The November secondary was done at $5.75. If you can buy it under $6, do it. Management is tremendous and the store growth will continue at a rapid pace. How rapid? In 2007, it reported $90 million in sales. In just the first nine months of 2009, it doubled that. I expect 2009 sales to reach $250 million and profit to reach $.35 per share. With a market size of 200 million people in Northern China, expect this type of growth for years to come.
Here are two new stocks to add to the portfolio. First, Shengkai Innovations (SHE). Sometimes the most boring businesses can be the most profitable. Take SHE for example. It makes ceramic valves for commercial use. When I visited the company in February 2008, its plant looked like the old Eastern European plants I visited in the 1990's. But its products, or should I say the demand for its products, speaks for itself.

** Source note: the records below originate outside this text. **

-- ==== Sys2Proof/Machine/Claims.lean ====
section
/-! DEFINITION. Claims: minting, delivery, withdrawal and expiry (R106 to R110, R118). -/

namespace Sys2Proof.Machine

/-! ### Accesses whose home is a unit of a core (R95, R101, R138) -/

/-- An access whose home is a table of core `hc`: served at once on the own core, else sent. -/
def issueHome (x : Ctx) (r : Req) (h : Home) (hc : Nat) (serve : Access → State → State × Reply) (s : State) : Res :=
  let here := decide (hc = x.c)
  match s.issueWaits x.c x.n h (.pad 0 0) here r with
  | w :: ws => .wait (w :: ws)
  | [] =>
    if r.book ∧ 8 ≤ (s.slot x.c x.n).sysUse then .wait [.book x.n]
    else if here then
      let s := if r.book then s.modSlot x.c x.n (fun sl => { sl with booked := sl.booked + 1 }) else s
      let (s', rep) := serve (accessOf x s r h (.pad 0 0)) s
      replyNow x r rep s'
    else issueRemote x r h (.pad 0 0) s

/-! ### Save-area words of registers (R118) -/

/-- Write `n` bytes at a virtual address; a write that fails translation or permission is dropped. -/
def State.vputN (s : State) (d space va n v : Nat) : State :=
  match s.placeAt d space va .store with
  | .at (.dram d' pa) _ => (s.writeNum space (.dram d' pa) n v).mirror space (.dram d' pa) n
  | _ => s.noteAt d space va

/-- The metadata of a saved register. -/
def areaMeta (full poison claimed : Bool) (tag : Nat) : Nat :=
  b2n full * 2 ^ 15 + b2n poison * 2 ^ 14 + b2n claimed * 2 ^ 13 + tag % 4096

/-! ### The minting table -/

/-- A claim name (R106). -/
def claimName (c i : Nat) (gen : BitVec 16) : Word :=
  BitVec.ofNat 64 (devOf c * 2 ^ 58 + cidOf c * 2 ^ 49 + i * 2 ^ 41 + gen.toNat * 2 ^ 25)

/-- A claim ends: its entry is invalid and its generation advances (R110). -/
def Core.endClaim (k : Core) (i : Nat) : Core :=
  k.setClaim i { k.claim i with valid := false, gen := (k.claim i).gen + 1 }

/-- Fill the register that a claim binds; in a pair the trailing slot's register too (R108, R217). -/
def State.fillClaim (s : State) (c i : Nat) (v : Word) (po : Bool) (tag : BitVec 12) : State :=
  let k := s.core c
  let e := k.claim i
  let s1 := s.modCore c (fun k => k.endClaim i)
  match e.saved with
  | some (space, area, r) =>
    let d := devOf c
    let s2 := if po then s1 else s1.vputN d space (area + 0x500 + 8 * r) 8 v.toNat
    s2.vputN d space (area + 0x900 + 2 * r) 2 (areaMeta true po false tag.toNat)
  | none =>
    let s2 := s1.fillReg c e.reg v po tag
    if (k.slot e.slot).paired then
      let name := claimName c i e.gen
      let p := k.pair (e.slot / 2)
      if p.bound.contains name then
        let t := e.reg - (k.slot e.slot).sbase + (k.slot (e.slot + 1)).sbase
        (s2.modCore c (fun k => k.setPair (e.slot / 2) { p with bound := p.bound.filter (fun x => x != name) })).fillReg
          c t v po tag
      else s2.modCore c (fun k => k.setPair (e.slot / 2)
        { p with given := p.given ++ [(name, { val := v, poison := po, tag := tag })] })
    else s2

/-- `claim`: bind the lowest invalid entry to register c (R107). -/
def claimBody (x : Ctx) (_ : Vals) (s : State) : Res :=
  let k := s.core x.c
  let e := (k.slot x.n).ent x.o.c.toNat
  if x.o.c = x.o.d then .trap 1 5 (x.o.c.setWidth 64)
  else if (k.entry e).pend then .wait [.regFree e]
  else match firstFrom (fun i => !(k.claim i).valid) 0 256 with
    | none => .trap 0x0E 0 0
    | some i =>
      let cls := fld x.fn 0 2
      let until' := if cls = 3 then none else some (s.now x.c + 2 ^ (16 + 4 * cls))
      let cl : Claim := { valid := true, gen := (k.claim i).gen, slot := x.n, reg := e, deadline := until' }
      giveD x (claimName x.c i cl.gen) (s.modCore x.c (fun k => (k.setClaim i cl).pendEntry e))

/-- A claim's deadline, at cycle `t`, has passed: its register is filled poisoned with the tag of a record (R110,
R287). -/
def State.expireClaim (s : State) (c i t : Nat) : State :=
  let e := (s.core c).claim i
  let space := match e.saved with
    | some (sp, _, _) => sp
    | none => (s.slot c e.slot).space
  let (tag, s) := s.logErr (devOf c) clsClaim space none 0 t (s.coreId c)
  let (v, s) := s.freeVal
  s.fillClaim c i v true (BitVec.ofNat 12 tag)

/-- A claim whose deadline is at or before cycle `t` has expired by then (R110). -/
def State.claimAt (s : State) (c i t : Nat) : State :=
  let e := (s.core c).claim i
  match e.deadline with
  | some d => if e.valid && decide (d ≤ t) then s.expireClaim c i d else s
  | none => s

/-- Every claim of a core whose deadline is at or before cycle `t` has expired. -/
def State.claimsAt (s : State) (c t : Nat) : State := (s.core c).claims.foldl (fun s p => s.claimAt c p.1 t) s

/-- What `dlv`, `send` or `kick` to a device that cannot be reached leaves: a record of class CASRIS with VADDR set
(R345). -/
def State.unreached (s : State) (a : Access) : State :=
  (s.logErr (devOf a.core) clsCasris a.space none (BitVec.ofNat 64 a.va) (s.now a.core) (s.coreId a.core)).2

/-- A delivery at its claim table, at the table's cycle (R108, R110); one to a device that cannot be reached is refused
(R345). -/
def serveClaim (a : Access) (s : State) : State × Reply :=
  let name := BitVec.ofNat 64 a.va
  let c := coreOf name
  let i := bitsN name 41 8
  let near := s.reach (devOf a.core) (devOf c)
  let s := if near then s.claimAt c i (s.now c) else s.unreached a
  let e := (s.core c).claim i
  if near && decide (bitsN name 0 25 = 0) && e.valid && decide (e.gen.toNat = bitsN name 25 16) then
    (s.fillClaim c i a.val false 0, {})
  else (s, if a.relaxed then { refused := true } else { trap := some ⟨0x0D, 0, name⟩ })

/-- What a relaxed `dlv` leaves in its slot's message queue: CLAIM_REFUSED, or nothing (R108, R136). -/
def State.dlvMessage (s : State) (c n : Nat) (name : Word) (refused : Bool) : State :=
  if refused then s.sysMsg c n (BitVec.ofNat 64 (0x0003 * 2 ^ 48 + bitsN name 25 39)) else s.unbook c n

/-- A local delivery is complete within the turn (R95). -/
def serveDlvHere (x : Ctx) (a : Access) (s : State) : State × Reply :=
  let (s, r) := serveClaim a s
  (if a.relaxed then s.dlvMessage x.c x.n (BitVec.ofNat 64 a.va) r.refused else s, r)

/-- The claim table of a core serves no delivery to a claim: the slot that minted it is the one that the core's spill
engine is saving (R117). -/
def State.heldClaim (s : State) (name : Word) : Bool :=
  let k := s.core (coreOf name)
  let e := k.claim (bitsN name 41 8)
  e.valid && e.saved.isNone && decide (k.spilling = some e.slot)

/-- A delivery to the own core that its claim table does not serve yet waits in the table's FIFO (R117); a user handler,
which has no access outstanding, tries again in the next round. -/
def dlvBody (x : Ctx) (v : Vals) (s : State) : Res :=
  let hc := coreOf v.a
  let r : Req := { kind := .dlv, n := 0, addr := v.a, val := v.b, rlx := x.o.rlx, fenced := true, book := x.o.rlx }
  if hc = x.c ∧ s.heldClaim v.a then
    match s.issueWaits x.c x.n (.claims hc) (.pad 0 0) false r with
    | w :: ws => .wait (w :: ws)
    | [] => if x.n = 62 ∧ !r.rlx then .wait [.over]
      else if r.book ∧ 8 ≤ (s.slot x.c x.n).sysUse then .wait [.book x.n] else issueRemote x r (.claims hc) (.pad 0 0) s
  else issueHome x r (.claims hc) hc (serveDlvHere x) s

/-- `cdrop` destroys a claim of this slot that is still valid (R109, R110). A claim of a task that is spilled is no claim of
`this slot' to a later task with its slot number, which is the model's choice (assumption log 71). -/
def cdropBody (x : Ctx) (v : Vals) (s : State) : Res :=
  let i := bitsN v.a 41 8
  match s.issueWaits x.c x.n (.claims x.c) (.pad 0 0) true { kind := .dlv, n := 0, addr := v.a } with
  | w :: ws => .wait (w :: ws)
  | [] =>
    let s := s.claimAt x.c i (s.now x.c)
    let e := (s.core x.c).claim i
    if coreOf v.a = x.c ∧ e.valid ∧ e.gen.toNat = bitsN v.a 25 16 ∧ e.slot = x.n ∧ e.saved = none then
      giveP x true (s.fillClaim x.c i 0 false 0)
    else giveP x false s

def execClaim (o : Opnd) (s : State) : Out := runShared 0x50 .value { d := .dst, c := .creg } o (.claim o) claimBody s
def execDlv (o : Opnd) (s : State) : Out :=
  runShared 0x51 (.effect false) { a := .src, b := .src, lit := .int, rlx := true, far := .name } o (.dlv o) dlvBody s
def execCdrop (o : Opnd) (s : State) : Out := runShared 0x52 .value { d := .pdst, a := .src } o (.cdrop o) cdropBody s

/-! ### Events -/

/-- A claim table serves the delivery at the head of its FIFO; one to a claim of a slot that is being spilled
waits (R108, R117). -/
def execClaimDelivery (id : Nat) (s : State) : Out :=
  match s.atHead id with
  | none => .next s
  | some a =>
    if a.kind ≠ .dlv ∨ s.heldClaim (BitVec.ofNat 64 a.va) then .next s
    else
      let (s, r) := serveClaim a s
      .next (s.answer a r)

/-- A claim's deadline passes. -/
def execClaimExpiry (c i : Nat) (s : State) : Out := .next (s.claimAt c i (s.now c))

end Sys2Proof.Machine
end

Here is the pitch in a nutshell. Almost all valves in use today worldwide are metal. They rust and have to be replaced regularly. For an oil refinery that means shutting down the line, cleaning it, disassembling it and replacing it. This costs time and money. SHE has patented the ceramic value.Stronger and more durable (up to 10 times they say) and with a competitive price, the company is operating at full capacity. Its margins are a stunning 35% after taxes. The kicker here is that in order to meet demand it is completing a new state-of-the-art production plant, which is scheduled to open this summer. This will triple its capacity. SHE moved from $5 in mid-December to over $10 this month. The recent pull back in China stocks has SHE trading in the low $6 range. I would put in a buy at $6.00. (Note: I own this stock.)